The confrontation between Russell and Chamberlain became one of the greatest rivalries in basketball. One of the Celtics’ titles came against Wilt Chamberlain’s San Francisco Warriors in 1964.

While Chamberlain out-and-out-played Russell throughout his 142 career games (28.7 rebounds per game to 23.7, 28.7 points per game to 14.5) and his entire career (22, 9 RPG in 22.5, 30.1 PPG in 15.1), Russell usually gets the award. as the best overall player, mainly because his teams won 87 (61%) of those games.

In the eight playoff series between the two, Russell and the Celtics won seven. Russell has 11 championship rings; Chamberlain only has two, and only one was won against Russell’s Celtics.

“I was the bad guy because he was so much bigger and stronger than anybody,” Chamberlain told the Boston Herald in 1995. “People don’t tend to root for Goliath, and Bill was a jovial guy back then and he really had a great laugh. A plus, he played on the greatest team in history.

“My team was losing and his team was winning, so it would be natural for me to be jealous. It’s not true. I’m more than happy with how things turned out. Overall it was the best, by far, and that only helped bring out the best in me.”

After Russell retired from basketball, his place in history assured, he moved into wider spheres, hosting radio and television shows and writing newspaper columns on general topics.
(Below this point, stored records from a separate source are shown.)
-- ==== Sys2Proof/Machine/Objects.lean ====
section
/-! DEFINITION. The object dictionary's table (R408 to R412 and the object tables of every chapter): for each object its
index, subindices, type, access, default, range, persistence, scope and the select object it lies behind. -/

namespace Sys2Proof.Machine

/-- Object types (Table 14.2); the number is the size in bytes. A BLOB's number is its full size, 0 where it varies. -/
inductive OTy where
  | bool
  | u (n : Nat)
  | s (n : Nat)
  | blob (n : Nat)
  deriving DecidableEq, Repr

/-- Access codes (Table 14.3). -/
inductive OAcc where
  | const | ro | rw | rws | wo
  deriving DecidableEq, Repr

/-- Conditions a code carries in parentheses. -/
inductive OCond where
  | none
  | free      -- RW (FREE) (R388)
  | preStop   -- in PreOp or Stopped
  deriving DecidableEq, Repr

/-- Which select object names the unit an object belongs to (R426). -/
inductive OSel where
  | one       -- the device itself
  | memch | upd | ten | usage | event | therm | rail | import | log
  | bank      -- a select object: one value in each bank (R427)
  deriving DecidableEq, Repr

/-- A row of the object tables. Subindices run from sub to subHi. -/
structure Obj where
  idx   : Nat
  sub   : Nat
  subHi : Nat
  ty    : OTy
  acc   : OAcc
  cond  : OCond
  dflt  : Nat
  lo    : Int
  hi    : Int
  persists : Bool
  tenScope : Bool
  sel   : OSel
  deriving DecidableEq, Repr

def OTy.size : OTy → Nat
  | .bool => 1
  | .u n => n
  | .s n => n
  | .blob n => n

/-- The range a type alone allows. -/
def OTy.full : OTy → Int × Int
  | .bool => (0, 1)
  | .u n => (0, (2 ^ (8 * n) : Nat) - 1)
  | .s n => (-((2 ^ (8 * n - 1) : Nat) : Int), (2 ^ (8 * n - 1) : Nat) - 1)
  | .blob _ => (0, 0)

/-- A writable row with its own range. -/
def ob (idx : Nat) (ty : OTy) (acc : OAcc) (dflt : Nat) (lo hi : Int) (sel : OSel := .one) (persists : Bool := true)
    (cond : OCond := .none) (tenScope : Bool := false) : Obj :=
  { idx := idx, sub := 0, subHi := 0, ty := ty, acc := acc, cond := cond, dflt := dflt, lo := lo, hi := hi,
    persists := persists, tenScope := tenScope, sel := sel }

/-- A row whose type alone bounds it. -/
def obF (idx : Nat) (ty : OTy) (acc : OAcc) (dflt : Nat) (sel : OSel := .one) (persists : Bool := true)
    (cond : OCond := .none) (tenScope : Bool := false) : Obj :=
  ob idx ty acc dflt ty.full.1 ty.full.2 sel persists cond tenScope

/-- A read-only row. -/
def obR (idx : Nat) (ty : OTy) (persists : Bool := false) (sel : OSel := .one) (tenScope : Bool := false) : Obj :=
  obF idx ty .ro 0 sel persists .none tenScope

/-- A command row: write-only, values lo to hi. -/
def obW (idx : Nat) (lo hi : Int) (sel : OSel := .one) (cond : OCond := .none) (tenScope : Bool := false) : Obj :=
  ob idx (.u 1) .wo 0 lo hi sel false cond tenScope

def subs (o : Obj) (lo hi : Nat) : Obj := { o with sub := lo, subHi := hi }

/-- Identity, capability, state, management and configuration objects (Tables 0.3, 14.10, 14.11, 15.11, 18.9). -/
def objs1 : List Obj := [
  obF 0x1000 (.u 2) .const 0x1FA7, obF 0x1001 (.u 2) .const 0x9440, obF 0x1002 (.u 8) .const 0,
  obR 0x1003 (.u 1), obW 0x1004 1 5, obR 0x1005 (.u 1), obR 0x1006 (.u 4), obF 0x1007 (.u 2) .const 1,
  obF 0x1010 (.u 2) .const 0x9440, obF 0x1011 (.u 4) .const 0, obF 0x1012 (.u 2) .const 256,
  obF 0x1013 (.u 1) .const 2, obF 0x1014 (.u 8) .const 0x50000000, obF 0x1015 (.u 1) .const 24,
  obF 0x1016 (.u 2) .const 0xFF, obF 0x1017 (.u 4) .const 0x3F, obF 0x1018 (.u 2) .const 64,
  obF 0x1019 (.u 1) .const 32, obF 0x101A (.u 2) .const 0x3FF, obF 0x101B (.u 1) .const 0x3F,
  obF 0x101C (.u 1) .const 16, obF 0x101D (.u 4) .const 65536, obF 0x101E (.u 1) .const 8,
  obF 0x101F (.u 2) .const 1] ++ [
  obF 0x1100 .bool .rws 0, obF 0x1101 (.blob 16) .rws 0, ob 0x1102 (.u 2) .rws 5440 1024 65535,
  obF 0x1103 (.blob 32) .wo 0 .one true .preStop, obR 0x1104 (.u 2) true, obR 0x1105 (.u 8) true, obR 0x1106 (.u 4),
  obR 0x1200 (.u 4) true, obR 0x1201 (.u 4) true, obR 0x1202 (.u 4) true, obR 0x1203 (.u 4) true, obW 0x1204 1 6,
  obR 0x1205 (.u 1), obR 0x1206 (.u 1), obR 0x1207 (.u 1) true,
  ob 0x1208 (.u 8) .rw 3000000000 600000000 36000000000, obR 0x1209 (.u 8) true,
  subs (obR 0x120A (.blob 32) true) 1 2, obR 0x120B (.u 4) true, obR 0x120C (.u 1) true, obR 0x120D .bool] ++ [
  obF 0x1300 (.u 2) .rws 0, obF 0x1301 (.u 1) .rws 0, obF 0x1302 (.u 8) .rws 0, obW 0x1303 1 1,
  ob 0x1304 (.u 8) .rw 100000 1000 100000000, obF 0x1305 (.u 1) .rw 0 .bank false,
  obF 0x1306 (.u 8) .rw 0 .import, ob 0x1307 (.u 8) .rw 10000000 10000 600000000, obR 0x1308 (.u 2),
  obR 0x1400 (.u 1) true, subs (obR 0x1401 (.u 4) true) 1 2, obF 0x1402 (.blob 0) .wo 0 .one false, obW 0x1403 1 4,
  obR 0x1404 (.u 1) true, ob 0x1405 (.u 8) .rw 6000000000 600000000 36000000000, obR 0x1406 (.u 4) true]

/-- Device configuration and per-unit objects (chapters 5, 7 to 11). -/
def objs2 : List Obj := [
  ob 0x2310 (.u 1) .rw 32 0 64, ob 0x2311 (.u 4) .rw 4096 1 2147483648, ob 0x2312 (.u 4) .rw 1024 32 1048576,
  obF 0x2320 (.u 8) .rws 0x00BFF8000000, obF 0x2321 (.u 8) .rws 0x00BFF7C00000, obF 0x2322 .bool .rw 0,
  obR 0x2323 (.u 4), obR 0x2324 (.u 4), obR 0x2325 (.u 4), obR 0x2326 (.u 4), obR 0x2327 (.u 2),
  obF 0x2330 .bool .rws 1, ob 0x2331 (.u 1) .rws 0 0 1, obF 0x2332 (.u 2) .rws 0xFFFF,
  ob 0x2333 (.u 1) .rw 0x0E 0 15] ++ [
  ob 0x2340 (.u 1) .rws 0 0 3, obR 0x2341 (.u 1), obR 0x2342 .bool, ob 0x2343 (.u 1) .rw 40 0 100,
  obF 0x2344 (.u 4) .rw 0x01020404, ob 0x2345 (.u 8) .rw 6000000000 10000000 36000000000,
  ob 0x2346 (.u 1) .rw 10 2 40, ob 0x2347 (.u 2) .rw 16 1 1024, ob 0x2348 (.u 4) .rw 1024 16 4294967295,
  ob 0x2349 (.u 8) .rw 864000000000 36000000000 6048000000000, obR 0x234A (.u 2) true,
  obR 0x234B (.blob 0) true] ++ [
  ob 0x3000 (.u 1) .rw 0 0 23 .bank false, obR 0x3001 (.u 1) false .memch, obR 0x3002 (.u 8) true .memch,
  obR 0x3003 (.u 8) true .memch, obR 0x3004 (.u 1) true .memch, obR 0x3005 (.u 8) false .memch,
  ob 0x3100 (.u 1) .rw 0 0 7 .bank false, obR 0x3101 (.u 8) false .upd, obR 0x3102 (.u 2) false .upd,
  obR 0x3103 (.u 2) false .upd, obR 0x3104 (.u 8) false .upd]

/-- Tenancy and metering objects (Tables 13.1, 13.8, R282). -/
def objs4 : List Obj := [
  ob 0x4000 (.u 1) .rw 0 0 15 .bank false, obR 0x4001 (.u 1) false .ten true, obW 0x4002 1 3 .ten .none true,
  obF 0x4003 (.u 2) .rw 0 .ten true .free true, obF 0x4004 (.u 8) .rw 0 .ten true .free true,
  ob 0x4005 (.u 4) .rw 0 0 0xFFFFF .ten true .free true, obF 0x4006 (.u 2) .rw 0 .ten true .free true,
  ob 0x4007 (.u 4) .rw 0 0 65536 .ten true .free true, subs (obF 0x4008 (.u 8) .rw 0 .ten true .free true) 1 4,
  ob 0x4009 (.u 4) .rw 0 0 0xFFFFF .ten true .free true, ob 0x400A (.u 4) .rw 0 0 1048576 .ten true .free true,
  ob 0x400B (.u 4) .rw 0 0 1048576 .ten true .free true, obF 0x400C (.u 8) .rw 0 .ten true .free true,
  obF 0x400D (.u 8) .rw 0 .ten true .none true, obF 0x400E (.u 8) .rw 0 .ten true .free true,
  obF 0x400F .bool .rw 0 .ten true .free true, obR 0x4010 .bool false .ten true,
  obW 0x4011 1 1 .ten .none true, obR 0x4012 (.u 4) true .ten true,
  ob 0x4020 (.u 8) .rw 100000000 10000 36000000000 .ten true .none true] ++ [
  ob 0x5000 (.u 8) .rw 600000000 10000000 36000000000, obF 0x5001 (.blob 32) .wo 0 .one true .preStop,
  obR 0x5002 (.u 2) true, ob 0x5010 (.u 1) .rw 0 0 15 .bank false, obF 0x5011 (.u 8) .rw 0 .bank false,
  obR 0x5012 (.blob 224) true .usage true, obR 0x5013 (.u 8) true .usage true, obR 0x5014 (.u 8) true .usage true]

/-- Fault, log and spare objects (Tables 17.6, 17.8); power, reset and sensor objects (Table 18.9). -/
def objs6 : List Obj := [
  obR 0x6000 (.blob 16), obR 0x6001 (.blob 16), subs (obR 0x6002 (.u 4)) 1 3, obW 0x6003 1 2,
  subs (obR 0x6010 (.blob 16) false .one true) 1 16, subs (obR 0x6011 (.u 4) false .one true) 1 16,
  obF 0x6020 (.u 8) .rw 0 .bank false, obR 0x6021 (.blob 32) true .log, obR 0x6022 (.u 8) true, obR 0x6023 (.u 8) true,
  obR 0x6024 (.u 4) true, obW 0x6025 1 1 .one .preStop, ob 0x6026 (.u 2) .rw 16 1 1024,
  ob 0x6027 (.u 2) .rw 64 1 4096] ++ [
  subs (obR 0x6100 (.u 1) true) 1 2, subs (obR 0x6101 (.u 1) true) 1 2, subs (obR 0x6102 (.u 1) true) 1 4,
  subs (obR 0x6103 (.u 1) true) 1 4, subs (obR 0x6104 (.u 1) true) 1 15, subs (obR 0x6105 (.u 1) true) 1 15,
  obR 0x6106 (.u 1) true, obR 0x6107 (.u 1) true, subs (obR 0x6108 (.u 1) true) 1 24,
  subs (obR 0x6109 (.u 2) true) 1 24, obR 0x610A (.u 1) true, obR 0x610B (.u 1) true, obR 0x6110 (.u 2) true,
  obR 0x6111 (.blob 512) true] ++ [
  obR 0x7000 (.u 4), obR 0x7001 (.u 8), ob 0x7002 (.u 2) .rw 680 300 680, obR 0x7003 (.u 1), obR 0x7004 (.u 1),
  ob 0x7010 (.u 1) .rw 0 0 63 .bank false, obR 0x7011 (.s 2) false .therm, obR 0x7012 (.s 2),
  ob 0x7020 (.u 1) .rw 0 0 23 .bank false, obR 0x7021 (.u 2) false .rail, obR 0x7022 (.u 4) true,
  obR 0x7023 (.u 4) true, obR 0x7030 (.u 1), ob 0x7031 (.u 1) .rws 0 0 1, obR 0x7032 (.blob 36)]

/-- Time and twin objects (Tables 12.6, 16.8). -/
def objs8 : List Obj := [
  obR 0x8000 (.u 8), ob 0x8001 (.u 1) .rws 0 0 4, ob 0x8002 (.u 1) .rws 0 0 7, obR 0x8003 (.u 1), obR 0x8004 (.s 4),
  ob 0x8005 (.u 8) .rw 36000000000 10000000 36000000000, ob 0x8006 (.u 4) .rw 10000 100 1000000,
  ob 0x8007 (.u 2) .rw 0 0 0x1FF, subs (ob 0x8008 (.s 4) .rw 0 (-100000) 100000) 1 9, obR 0x8009 (.u 1),
  obW 0x800A 1 1, ob 0x800B (.u 1) .rws 0 0 127, obF 0x800C (.u 8) .wo 0 .one false,
  ob 0x8010 (.u 2) .rw 0 0 4095 .bank false, obF 0x8011 (.blob 32) .rw 0 .event false, obR 0x8012 (.u 2),
  obR 0x8013 (.u 4), obR 0x8020 (.u 8), obR 0x8021 (.u 4), obF 0x8022 .bool .rw 0 .bank false] ++ [
  ob 0x8100 (.u 1) .rws 0 0 2, obR 0x8101 (.u 1), obR 0x8102 (.u 1), obR 0x8103 (.u 8) true, obR 0x8104 (.u 1),
  ob 0x8105 (.u 1) .rw 0 0 2, ob 0x8106 (.u 8) .rw 10000000 100000 600000000, obR 0x8107 .bool, obW 0x8108 1 2,
  obW 0x8109 1 3, ob 0x810A (.u 8) .rw 10000000 100000 36000000000,
  ob 0x810B (.u 8) .rw 100000000 10000000 36000000000, obR 0x810C (.u 2), subs (obR 0x810D (.u 8)) 1 16]

/-- Every object, in ascending index. -/
def objects : List Obj := objs1 ++ objs2 ++ objs4 ++ objs6 ++ objs8

/-- The row an index and subindex name; subindices 0x08 and 0x09 of the Ridge counts do not exist (R516: link i of
die d at 8 d + i + 1, i from 0 to 6, the link between the Crag dies at CD0 only). -/
def findObj (idx sub : Nat) : Option Obj :=
  if (idx = 0x6104 ∨ idx = 0x6105) ∧ (sub = 8 ∨ sub = 9) then none
  else objects.find? fun o => o.idx = idx && decide (o.sub ≤ sub) && decide (sub ≤ o.subHi)

/-- The key of an object's value for a selection. -/
def okey (idx sub sel : Nat) : Nat := (idx * 256 + sub) * 65536 + sel

/-- The value an object has before anything has written it: its default. -/
def odDefault (key : Nat) : Nat :=
  match findObj (key / 16777216) (key / 65536 % 256) with
  | some o => o.dflt
  | none => 0

/-- Objects of the configuration set (R432). -/
def inConfig (o : Obj) : Bool := o.persists && (o.acc = .rw || o.acc = .rws)

/-- The integer a stored code stands for under the object's type. -/
def OTy.value : OTy → Nat → Int
  | .s n, c => toSigned (8 * n) c
  | _, c => (c : Int)

end Sys2Proof.Machine
end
In 1973, Russell took over the Seattle SuperSonics, then a six-year-old expansion franchise that had never made the playoffs, as coach and general manager. The previous year, the Sonics had won 26 games and sold 350 season tickets. Under Russell, they went 36, 43, 43 and 40, making the playoffs twice. When he resigned, they had a solid base of 5,000 season tickets and the stuff to make the NBA Finals the following two years.

Russell was frustrated by players’ reluctance to embrace the team concept. Some suggested that the problem was Russell himself; he was said to be aloof, moody and unable to accept anything other than Celtics tradition. Ironically, Lenny Wilkens guided Seattle to a championship two years later, preaching the same team concept that Russell had unsuccessfully tried to instill.

A decade after leaving Seattle, Russell gave coaching another try, replacing Jerry Reynolds as the Sacramento Kings’ coach early in the 1987-88 season. The team staggered to a 17-41 record and Russell left midseason.